# DXF Layer extrahieren



## GIS-Bert (1. März 2007)

hi zusammen, 

in der suche bin ich leider nicht zum ziel gekommen..
folgendes problem liegt vor:

ich habe dxf-files, und muss die enthaltenen layer als eigene datei abspeichern.
gibts da wege und mittel?

thx euer
 GIS-Bert


----------



## oskar55 (7. März 2007)

Hallo,

ich würde die dxf-files mit einem Cad-Programm öffnen und die nicht gewünschten Layer
ausschalten und als dxf-Datei wieder exportieren.
Ohne cad-Programm könnte man die Dateien auch mit dem Illustrator öffnen und die
Ebenen einzeln als Datei exportieren oder abspeichern.

Gruß
Oskar55


----------



## GIS-Bert (8. März 2007)

hallo oskar, 
danke für den tip, aber wenn ich die nicht gewollten layer nur ausschalte,
sind sie ja noch vorhanden, und wenn ich die dxf importiere, bekomme ich immer noch 
eine fehlermeldung, das koordinaten von dxf-areas nicht stimmen, auch wenn ich die ebene mit flächen ausgeblendet habe.

vllt. hast du ja noch andere ratschläge für micht

thx GIS-Bert


----------



## oskar55 (10. März 2007)

Hallo GIS-Bert,
zunächst die Frage: öffnest Du die dxf-Datei mit einem cad-Programm, wenn ja mit welchem?
Ist die Datei von einem Vermesser. Bei Dateien von Vermessern kenne ich die Fehlermeldung auch. Das liegt daran, daß Cad-Vermessungsprogramme mit sehr
großen 'Arbeitsflächen` arbeiten. D.h. der Vermesser hat in seinem Plan z.B: eine
Kurve mit einem Radius von 10 km drin( weit außerhalb der eigentlichen Zeichnung), wenn Dein System aber nur eine Arbeitsfläche
von 5 km( bei gleichem Maßstab hat), kommt eine Fehlermeldung, weil der Mittelpunkt
außerhalb der bearbeitbaren Fläche liegt. Das macht aber normaler Weise nichts aus, die Kurve kommt dann eben als Polylinie und nicht als Kreis an. Ansonsten müßtest Du
den Importmaßstab soweit heruntersetzen , bis die Fehlermeldung verschwindet.
Nützt aber nicht wirklich, denn beim Vergrößern des importierten Planes ist der Mittelpunkt auch wieder weg.

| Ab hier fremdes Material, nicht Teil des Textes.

-- ==== Sys2Proof/Machine/Coding.lean ====
section
/-! DEFINITION. Chapter 8: the LDPC code (R209–R212), codewords in a frame (R213, R214), the outer code (R215), the
interleaver (R217, R218), and the decoder pool: its capacity (R222, R223), ranks (R224), allocation (R225, R226) and the
outcome of each codeword (R219, Table 8.3). -/
namespace Sys2Proof.Machine

/-! ### The inner code -/

/-- Rows of the base matrix, m (Table 8.1). -/
def ldpcRows (rate : Nat) : Nat := if rate = 0 then 15 else if rate = 1 then 10 else 6

/-- Information columns, K_b = 60 − m (Table 8.1). -/
def ldpcInfoCols (rate : Nat) : Nat := 60 - ldpcRows rate

/-- Information bits of a codeword, k (Table 8.1). -/
def ldpcK (rate : Nat) : Nat := 512 * ldpcInfoCols rate

/-- The stride σ (Table 8.1). -/
def ldpcStride (rate : Nat) : Nat := if rate = 0 then 5 else if rate = 1 then 3 else 2

/-- The middle row μ (Table 8.1). -/
def ldpcMiddle (rate : Nat) : Nat := ldpcRows rate / 2

/-- The shift of information entry (i, j) (R211). -/
def ldpcShift (i j : Nat) : Nat := (113 * (i + 1) * (2 * j + 1) + 17 * j ^ 2) % 512

/-- The shift of base entry (i, j), none for an empty entry (R211). -/
def ldpcEntry (rate i j : Nat) : Option Nat :=
  let m := ldpcRows rate
  let kb := ldpcInfoCols rate
  if j < kb then
    if (List.range 3).any (fun t => (j + t * ldpcStride rate) % m == i) then some (ldpcShift i j) else none
  else if j = kb then
    if i = 0 ∨ i = m - 1 then some 1 else if i = ldpcMiddle rate then some 0 else none
  else if j < 60 then
    if i + 1 = j - kb ∨ i = j - kb then some 0 else none
  else none

/-- A circulant applied to a block: (P^s x)[a] = x[(a + s) mod 512]. -/
def circulant (s : Nat) (x : BitVec 512) : BitVec 512 := x.rotateRight s

/-- The XOR of a function over a list of columns. -/
def xorOver (l : List Nat) (f : Nat → BitVec 512) : BitVec 512 := l.foldl (fun a j => a ^^^ f j) 0

/-- One base row applied to a run of column blocks. -/
def ldpcRowSum (rate i : Nat) (cols : List Nat) (block : Nat → BitVec 512) : BitVec 512 :=
  xorOver cols (fun j => match ldpcEntry rate i j with
    | some s => circulant s (block j)
    | none => 0)

/-- λ[i]: the information entries of row i. -/
def ldpcLambda (rate : Nat) (u : Nat → BitVec 512) (i : Nat) : BitVec 512 :=
  ldpcRowSum rate i (List.range (ldpcInfoCols rate)) u

/-- Parity block p_0. -/
def ldpcP0 (rate : Nat) (u : Nat → BitVec 512) : BitVec 512 :=
  xorOver (List.range (ldpcRows rate)) (ldpcLambda rate u)

/-- Parity block p_q (the encoding procedure before R212). -/
def ldpcParity (rate : Nat) (u : Nat → BitVec 512) : Nat → BitVec 512
  | 0 => ldpcP0 rate u
  | 1 => ldpcLambda rate u 0 ^^^ circulant 1 (ldpcP0 rate u)
  | q + 2 => ldpcLambda rate u (q + 1) ^^^ ldpcParity rate u (q + 1) ^^^
      (if q + 1 = ldpcMiddle rate then ldpcP0 rate u else 0)

/-- Column block j of the codeword of information blocks u. -/
def ldpcCodeword (rate : Nat) (u : Nat → BitVec 512) (j : Nat) : BitVec 512 :=
  if j < ldpcInfoCols rate then u j else ldpcParity rate u (j - ldpcInfoCols rate)

/-- Row i of H·c, 512 bits of the syndrome (R212, R219). -/
def ldpcSyndrome (rate i : Nat) (c : Nat → BitVec 512) : BitVec 512 := ldpcRowSum rate i (List.range 60) c

/-! ### Codewords and bits of a frame -/

/-- Whole codewords of a map (R213). -/
def MapC.codewords (m : MapC) : Nat := m.codedBits / 30720

/-- Tail bits of a map (R213). -/
def MapC.tailBits (m : MapC) : Nat := m.codedBits - 30720 * m.codewords

/-- Bits of the information stream, C·k (R214). -/
def MapC.streamBits (m : MapC) : Nat := m.codewords * ldpcK m.rate

/-- RS codewords of a frame with the outer code on (R214). -/
def MapC.rsWords (m : MapC) : Nat := m.streamBits / 5440

/-- Frame bits, F (R214). -/
def MapC.frameBits (m : MapC) : Nat := if m.outer = 1 then 5140 * m.rsWords else m.streamBits

/-- The stream bit that carries a frame bit (R233). -/
def MapC.streamBit (m : MapC) (f : Nat) : Nat := if m.outer = 1 then 5440 * (f / 5140) + f % 5140 else f

/-- One step of the PRBS31 of the tail bits (R213: x^31 + x^28 + 1): the register's next value. -/
def prbs31 (x : BitVec 31) : BitVec 31 :=
  (x <<< 1) ||| (if x.getLsbD 30 != x.getLsbD 27 then 1#31 else 0#31)
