/-- A flow's drain starts: every held cell due; ACK_RTT is 32 (Table 11.6). -/
def State.drainFlow (s : State) (f : Nat) : State :=
  let x := s.flow f
  let s := s.setFlow f { x with state := 3, held := x.held.map (fun h => { h with due := true }),
                                drain := x.held.map (·.seq), reconcile := 0 }
  s.rttClear (s.flowGroup f)

/-- DRAIN_DONE (R290): flows whose drain cells are all acknowledged return to ACTIVE, and record 0x1187 follows. -/
def State.drainStep (s : State) : State :=
  let s := s.each s.durableFlows (fun s f =>
    let x := s.flow f
    if x.state = 3 ∧ x.drain.isEmpty then s.setFlow f { x with state := 1 } else s)
  if s.opRunning 7 then
    let s := s.opAdvance 7 (s.basin.drainEnd - s.basin.drain.length)
    if s.basin.drain.isEmpty then s.opDone 7 else s
  else s

/-! ### Basin ports -/

/-- A basin port begins link training (Table 11.8). -/
def State.basinTrain (s : State) (p : Nat) : State :=
  (s.wrN (Obj.basinPortState p) 1).setBport p { (s.bport p) with trainAt := s.core.tick, filled := false }

/-- A port loses its contents (R292): void cells for the sender's, receiver cells discarded, its pages gone. -/
def State.portContentsLost (s : State) (p : Nat) : State :=
  let mine (h : Held) : Bool := !h.lost && slotPort h.slot == p
  let s := s.each s.flowsOn (fun s f =>
    let s := s.voidCells f mine
    let x := s.flow f
    s.setFlow f { x with rxHeld := x.rxHeld.filter (fun h => !mine h) })
  ({ s with basin.pages := s.basin.pages.filter (fun q => q.1 / pageBase != p),
            basin.slots := s.basin.slots.filter (fun q => slotPort q.1 != p) }).waterCheck

/-- Every durable flow starts afresh with nothing held, and no page is in use: the flow states and the page map are gone.
DESIGN CHOICE: log entry 120. -/
def State.flowsAfresh (s : State) : State :=
  let s : State := { s with basin.checkpoint := none, basin.flows := [], basin.pages := [] }
  s.onlyIf s.basin.accepted (fun s => s.each s.durableFlows State.durableStart)

/-- The consignment unit writes its flow states and page map into the lowest-numbered UP port (R491).
DESIGN CHOICE: log entry 120. -/
def State.checkpointWrite (s : State) : State :=
  match s.upPorts with
  | [] => s
  | p :: _ => { s with basin.checkpoint := some ⟨p, s.basin.flows, s.basin.pages⟩ }

/-- The checkpoint is read back once its port's link is up, before any basin port is released (R492). What waited in a queue was in
the hub core. DESIGN CHOICE: log entry 120. -/
def State.checkpointRead (s : State) (p : Nat) : State :=
  match s.basin.checkpoint with
  | none => s
  | some c =>
    if c.port = p then
      { s with basin.checkpoint := none, basin.flows := c.flows.map (fun q => (q.1, { q.2 with queue := [] })),
               basin.pages := c.pages }
    else s

/-- The port that holds the checkpoint loses its contents. DESIGN CHOICE: log entry 120. -/
def State.checkpointLost (s : State) (p : Nat) : State :=
  s.onlyIf (s.basin.checkpoint.any (fun c => c.port == p)) State.flowsAfresh

/-- A port enters FAILED (Table 11.8): what it holds, in UP or kept over SELF_REFRESH, is lost (R288). -/
def State.basinFail (s : State) (p cause : Nat) : State :=
  let s := ((s.checkpointLost p).portContentsLost p).setBport p { (s.bport p) with contents := false }
  (s.wrN (Obj.basinPortState p) 5).raise 0xC096 (0x3520 + p) cause

/-- BASIN_LINK_LOST (R292): an UP port loses its link, or its expander reports an event of fatal severity. -/
def execBasinLinkLost (p : Fin 8) (fatalEvent : Bool) (s : State) : Host.Outcome State Fault Refusal :=
  if s.rdN (Obj.basinPortState p) = 3 then
    let s := s.basinFail p (if fatalEvent then 1 else 0)
    .next (s.onlyIf (!fatalEvent) (fun s => s.inc (Obj.linkDowns p)))
  else .next s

Dxf-Dateien haben oft sehr viele Layer, bis zu 50 Layern ist keine Seltenheit.
Wenn diese Layer auch noch zu verschiedenen Dateien, Plänen gehören, müßen
sie zu einzelnen Dateien zusammengefaßt werden.
D.h. dxf importieren, die zusammengehörigen Layer suchen und die anderen löschen,
ergibt die 1.Datei. Diesen Schritt sooft wiederholen bis alle Layer sortiert sind.
Das kan zu einer ordentlichen Sisyphusarbeit ausarten.
Deswegen ist es oft besser statt einer zusammengebackenen dxf-Datei, mehrere ordentlich aufgeräumte Dateien anzufordern, das erspart sehr viel Zeit.

Gruß
Oskar55


----------